Generation progress is saved automatically. To resume:

```bash
uv run audiobook-generate \
  --input ../../compiled/1-resonance-and-reason-manuscript.md \
  --series-config ./config/series.yaml \
  --resume
```

### Estimated Generation Times

| Book | Word Count | Estimated Audio | Generation Time* |
|------|------------|-----------------|------------------|
| Book 1: Resonance and Reason | 138,249 | ~15 hours | ~35 min |
| Book 2: Vessels and Vestments | 221,498 | ~24 hours | ~55 min |
| Book 4: Canon and Council | ~200,000 | ~22 hours | ~50 min |

*On Apple Silicon M4 Max with Kokoro. Add ~10-15 min for MP3 normalization.

### Series Configuration (config/series.yaml)

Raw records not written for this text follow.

@[simp] theorem modDp_time (s : State) (i : Nat) (f : DpIn → DpIn) : (modDp s i f).time = s.time := rfl
@[simp] theorem modDp_ledger (s : State) (i : Nat) (f : DpIn → DpIn) : (modDp s i f).ledger = s.ledger := rfl
@[simp] theorem modDp_rings (s : State) (i : Nat) (f : DpIn → DpIn) : (modDp s i f).rings = s.rings := rfl
@[simp] theorem modDp_slices (s : State) (i : Nat) (f : DpIn → DpIn) : (modDp s i f).slices = s.slices := rfl
@[simp] theorem modDp_store (s : State) (i : Nat) (f : DpIn → DpIn) : (modDp s i f).store = s.store := rfl
@[simp] theorem modDp_sluice (s : State) (i : Nat) (f : DpIn → DpIn) : (modDp s i f).sluice = s.sluice := rfl
@[simp] theorem modDp_comp (s : State) (i : Nat) (f : DpIn → DpIn) : (modDp s i f).comp = s.comp := rfl
@[simp] theorem modDp_scan (s : State) (i : Nat) (f : DpIn → DpIn) : (modDp s i f).scan = s.scan := rfl
@[simp] theorem modDp_bank (s : State) (i : Nat) (f : DpIn → DpIn) : (modDp s i f).bank = s.bank := rfl
@[simp] theorem modDp_head (s : State) (i : Nat) (f : DpIn → DpIn) : (modDp s i f).head = s.head := rfl
@[simp] theorem modDp_ptp (s : State) (i : Nat) (f : DpIn → DpIn) : (modDp s i f).ptp = s.ptp := rfl
@[simp] theorem modDp_fabric (s : State) (i : Nat) (f : DpIn → DpIn) : (modDp s i f).fabric = s.fabric := rfl
@[simp] theorem modDp_lane (s : State) (i : Nat) (f : DpIn → DpIn) : (modDp s i f).lane = s.lane := rfl
@[simp] theorem modDp_io (s : State) (i : Nat) (f : DpIn → DpIn) : (modDp s i f).io = s.io := rfl
@[simp] theorem modDp_boot (s : State) (i : Nat) (f : DpIn → DpIn) : (modDp s i f).boot = s.boot := rfl
@[simp] theorem modDp_regs (s : State) (i : Nat) (f : DpIn → DpIn) : (modDp s i f).regs = s.regs := rfl
@[simp] theorem modDp_smb (s : State) (i : Nat) (f : DpIn → DpIn) : (modDp s i f).smb = s.smb := rfl
@[simp] theorem modDp_power (s : State) (i : Nat) (f : DpIn → DpIn) : (modDp s i f).power = s.power := rfl
@[simp] theorem modDp_weir (s : State) (i : Nat) (f : DpIn → DpIn) : (modDp s i f).weir = s.weir := rfl
@[simp] theorem modDp_gauge (s : State) (i : Nat) (f : DpIn → DpIn) : (modDp s i f).gauge = s.gauge := rfl
@[simp] theorem modDp_migr (s : State) (i : Nat) (f : DpIn → DpIn) : (modDp s i f).migr = s.migr := rfl
@[simp] theorem modDp_out (s : State) (i : Nat) (f : DpIn → DpIn) : (modDp s i f).out = s.out := rfl
@[simp] theorem modDp_free (s : State) (i : Nat) (f : DpIn → DpIn) : (modDp s i f).free = s.free := rfl
@[simp] theorem modDp_pending (s : State) (i : Nat) (f : DpIn → DpIn) : (modDp s i f).pending = s.pending := rfl
@[simp] theorem modDp_intakeLast (s : State) (i : Nat) (f : DpIn → DpIn) : (modDp s i f).intakeLast = s.intakeLast := rfl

Edit `config/series.yaml` to customize voice assignments:

```yaml
name: "A Testament of Stone"
default_voice: "af_bella"  # Default narrator

books:
  resonance-and-reason:
    title: "Resonance and Reason"
    pov_voices:
      Kael: "am_michael"      # Male, intense
      Basileon: "bm_george"   # British male, imperial
      Tiberus: "am_adam"      # Male, military
      Vara: "bf_emma"         # British female, scholarly
      Jorin: "am_echo"        # Male, gentle
      Dessa: "af_bella"       # Female, warm
```

### Output Structure

Generated files are organized as:

```
output/
├── book1/
│   ├── chapter-01.mp3
│   ├── chapter-02.mp3
│   ├── ...
│   └── progress.json      # Resume tracking
├── book2/
│   └── ...
└── test-sample.wav        # Test files
```

---

## PDF Generation (MacTeX)

MacTeX is installed but needs PATH configuration:

```bash
# Add to ~/.zshrc or ~/.bash_profile
export PATH="/Library/TeX/texbin:$PATH"

# Reload shell
source ~/.zshrc

# Verify
pdflatex --version
```

---

## License

MIT License - see LICENSE file.

The TTS models (Kokoro, Dia) are released under Apache 2.0 license
and are suitable for commercial use.